This is a follow on from this event a little while back: ‘Reckless’: Man pretending to be injured on motorway overbridge arrested.
Back in April, I spent some time looking into a fledgling charity called the Suicide Reduction Trust (SRT). It had caught my eye after a reader tip-off about a TradeMe listing they believed might be a scam. The listing advertised a raffle with the prize too good to be true: a free house. And not just any house, a $2m Auckland mansion, along with cash for furniture and a brand new Tesla to boot. The raffle was advertised as raising funds for the SRT, which had launched shortly before the win-a-house promotion. While TradeMe pulled the listing, telling The Bulletin that it went against its rules, the raffle was legitimate, as Stuff’s Tony Wall reported at the time. But who was behind it and why?
A couple of weeks ago, an email arrived in The Spinoff inboxes with a provocative and, to be frank, shocking subject line: “Auckland lawyer hangs himself on Auckland motorway overpass.” It was from Jaques, criticising the media for failing to cover his new charity. The body of the email clarified this was simply an attention-grabbing stunt. “I’m going to do you a favour and give you the newsworthy clickbait you so badly desire and this morning I’m going to hang myself from an Auckland motorway overpass and you’ll have the story you really want,” he wrote. A few hours later, reports started to emerge of a man dangling from an overbridge, attached to a harness, causing delays to shocked rush hour commuters after two lanes were closed by emergency service. Newshub reported that Jaques was throwing leaflets at the speeding traffic below. He was later charged in relation to offensive behaviour and endangering transport.
Jaques acknowledged it could have “a profound impact on the Trust’s reputation and way of operating” and said “he may have in fact caused more harm than good”.
Facepalm. Kind of like someone I know who has a good lock but leaves the key under the mat!
Yeah stockfish is a neural net now. I play it when I’m off grid and surprisingly playing it for a week or two tends to temporarily improve my game. The trajectory is pretty interesting eg the Mechanical Turk (a “machine” that was really a human) and Deep Blue (that really was a machine but Kasparov suspected it of being a human).
I didn’t know that but it makes sense.
That’s what I love about chess, the rules are so simple but even a terrible low level player like me can be really surprised and have interesting games - but so can the great masters. And you’ll see a neat move online and they’ll be like yeah so & so played this in 1850 and caused a sensation.
I kind of wish now that I never stopped playing it as a kid. I loved it when I was little but the “big boys at school” put me off it when I was about 8 and I assumed you needed to be especially brilliant at maths to do okay but you don’t really. It’s more about pattern recognition and all kinds of devious plots.

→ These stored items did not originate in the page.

-- ==== Sys2Proof/Config.lean ====
section
/-! DEFINITION. Config.lean: the free values. Each is opaque: nothing can evaluate it, so whatever is proved holds for
every value. A meaning applies one to the counter State.freeCtr, which the step then advances, so each use is a fresh
value. -/

namespace Sys2Proof.Config

/-- A fresh word where the spec says that a value results and does not say which (see the assumption log). -/
opaque freeWord : Nat → BitVec 32

end Sys2Proof.Config
end

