-- ==== Sys2Proof/Machine/Regs.lean ====
section
/-! DEFINITION. Machine/Regs.lean: the register window of R35 as data: the byte offset of every register the
spec's register tables name, the place of every field, its access code (R17), its legal values (R19), its clamp (R7) and
its permitted writers (R38, R671), and the word each register holds at its reset. Chapter order follows the window. -/

namespace Sys2Proof.Machine

/-- A field of a register: the register's byte offset in the window and the field's bit range hi..lo. -/
structure Fld where
  addr : Nat
  hi : Nat
  lo : Nat
  deriving DecidableEq, Repr

/-- The access codes of R17 (RSV bits belong to no field). -/
inductive Acc where
  | rw | ro | wo | w1c | w1s | rc
  deriving DecidableEq, Repr

/-- One field of a register table: place, access code, least and most legal value of an RW field (R19), whether R7
clamps it, and the set of requester codes that may write it (bit r for requester code r). -/
structure FieldDef where
  hi : Nat
  lo : Nat
  acc : Acc
  least : Nat
  most : Nat
  clamp : Bool
  writers : Nat
  deriving DecidableEq, Repr

/-- One register table: base offset, two strides with the first and one-past-last index of each, the word held at reset,
whether only power-on reset resets it, and its fields. -/
structure RegDef where
  base : Nat
  s1 : Nat
  f1 : Nat
  n1 : Nat
  s2 : Nat
  f2 : Nat
  n2 : Nat
  reset : Nat
  por : Bool
  fields : List FieldDef
  deriving DecidableEq, Repr

/-- Every requester may write. -/
def anyone : Nat := 0xFFFF

/-- A field that software reads and does not write (RO, WO, W1C, W1S, RC), or an RW field all of whose values are legal. -/
def fdef (hi lo : Nat) (acc : Acc) : FieldDef := ⟨hi, lo, acc, 0, 2 ^ (hi + 1 - lo) - 1, false, anyone⟩
/-- An RW field whose legal values are least..most (R19). -/
def frange (hi lo least most : Nat) : FieldDef := ⟨hi, lo, .rw, least, most, false, anyone⟩
/-- An RW voltage-code field clamped by R7. -/
def fclamp (hi lo : Nat) : FieldDef := ⟨hi, lo, .rw, 40, 440, true, anyone⟩
/-- The VIM set-point code, clamped by R174. -/
def fvim (hi lo : Nat) : FieldDef := ⟨hi, lo, .rw, 1280, 1920, true, anyone⟩
/-- A field whose writers are restricted (R671). -/
def FieldDef.by (f : FieldDef) (writers : Nat) : FieldDef := { f with writers := writers }
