-- ==== Sys2Proof/Machine/State.lean ====
section
/-! DEFINITION. Machine/State.lean: everything the spec gives one instance, as plain data. Every register and window
memory of R35 stands in `regs`, sparse and in one canonical form over the reset words of Machine/Regs.lean; what the
chapters describe beside the window (targets held in a cell, queues, timers, store buffers, latches of the AON island)
stands in one structure per block. -/

namespace Sys2Proof.Machine

/-- Why a step stops with a fault. No command of the table ends in one: every row has an effect. -/
inductive Fault where
  /-- Raised by no meaning; the type needs a value. Safe. -/
  | unreachable
  deriving DecidableEq, Repr

/-- Why a command is refused. -/
inductive Refusal where
  /-- Raised by exec's arms for a command that has no meaning yet. Safe. -/
  | notModelled (mnemonic : String)
  deriving DecidableEq, Repr

/-- The eFuse shadow: values programmed at assembly, kept in AON (R28, R61). -/
structure Efuse where
  /-- instance number (VL_ID.INST) -/
  inst : Nat := 0
  /-- silicon stepping (VL_ID.STEP) -/
  step : Nat := 0
  /-- factory trims of the sense converters, one word per converter k (SNS_TRIM, R437) -/
  snsTrim : Map Word := []
  /-- factory offset trims of the thermal sensors (THM_SCTL.OFS, R460) -/
  thmOfs : Map Nat := []
  /-- anti-rollback fuses blown (FW_STAT.FUSED) -/
  fused : Nat := 0
  /-- SHA-384 of the public key of each slot (KEYHASH, R536) -/
  keyHash : Map Nat := []
  /-- revoke fuses blown, one bit per key slot (R536) -/
  revoked : Nat := 0
  deriving DecidableEq, Repr

/-- A write of words to host memory by a Velol DMA engine or as an MSI (R27). -/
structure HostWrite where
  addr : Nat
  data : List Word
  deriving DecidableEq, Repr
/-- Time base state beside the window (R49..R57, R674, R481). -/
structure TimSt where
  /-- slew steps not yet made, signed (R54) -/
  slewLeft : Int := 0
  /-- CKF edges since the slew's request or last step (R56) -/
  slewEdges : Nat := 0
  /-- CKF edges so far, and how many of them the edge counters of Reins and Skid have taken in -/
  edges : Nat := 0
  counted : Nat := 0
  /-- CKS rises at CKF edges whose count is even when this is 0 and odd when it is 1 (R39, R45) -/
  cksPar : Nat := 0
  /-- the window as it stood when the present CKF cycle began: what differs now was set or written in this cycle (R18) -/
  cycle : Map Word := []
  /-- the lock detector holds the safe-state inputs (R43): set at loss of lock or orderly stop, released at relock -/
  lockSafe : Bool := false
  /-- loss of lock was declared and its PLL_UNLOCK is still to be latched by Caboose (R481) -/
  unlockDue : Bool := false
  /-- the PLL has relocked and no base tick has fallen since (R208, R306) -/
  relocked : Bool := false
  /-- TS at which loss of lock was declared (R481), kept in AON -/
  unlockTs : Dword := 0
  /-- floor(TS / 100) at the last base tick, or at the relock since (R204, R208) -/
  frame : Nat := 0
  deriving DecidableEq, Repr
/-- A tie between the tiles of cells lo < hi, and the TS from which it is closed (R68, R69). -/
structure Tie where
  lo : Nat
  hi : Nat
  since : Nat
  deriving DecidableEq, Repr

Oh I’d forgotten about the Mechanical Turk!
That “so & so played this in 1850” is also what puts me off it sometimes. I play a bit (on my phone, no one to play it with IRL), I’m not that good, and I feel like getting better involves memorising the right moves. Especially getting into a good position early game. I don’t really have the time, and even more so I don’t have the will to memorise things.
I don’t have the capacity for a lot of memorization either so I play openings that don’t have much “theory”/memorization, like the london system (unlike normal openings, with a system opening you more or less play the same moves no matter what), or weird openings. That we we get off book and into having to think for yourself more quickly.
I just play against humans on lichess, with a time limit like 5 or 10 minutes.
Maybe I should try an opening system like that.
I get bored easily so don’t really play online against other people because I don’t want to be the guy that quits when he’s losing, even though I definitely quit when I’m losing against the computer.
I don’t think anyone minds the other person quitting as long as they hit the resign button. A lot of people quit when their queen dies. Also there are thousands of players so it’s quite rare to even play the same person again.
I’m so bad at chess that I’m pretty sure some of my opponents quit when their mum calls them for dinner. 😃 (after you play a few games to calibrate it matches you with people at the same skill level).
Haha well my other reason is that I don’t want to quit but I have a kid wanting attention 😆
Maybe the social interaction just gives me anxiety 😆
Back when we had a cat I used to play agario and then slitherio and I swear about 30% of my in game deaths were from the cat wanting attention! Would be way harder with kids!
That’s the other thing about chess being all ages tho, you can turn off the chat altogether on the big chess sites and they also have a button (automatic “good game” on chess.com, my favourite site lichess.org has buttons for hi, good luck, good game, gtg and bye). Also no one talks at all in most of the 1 to 3 min speed chess.
Sheesh I’m beginning to sound like some kind of shill for Big Chess.😄
Edit; wait, how do I stop it autolinking?
Haha maybe I’ll get there one day, once I get over my imposter syndrome. I’m playing chess, but I’m not a chess player, so what business do I have playing against real people 😅
To my knowledge, you can’t!
I know what you mean, I’m like that with the irl chess club. I kind of want to join but I’m way too chicken.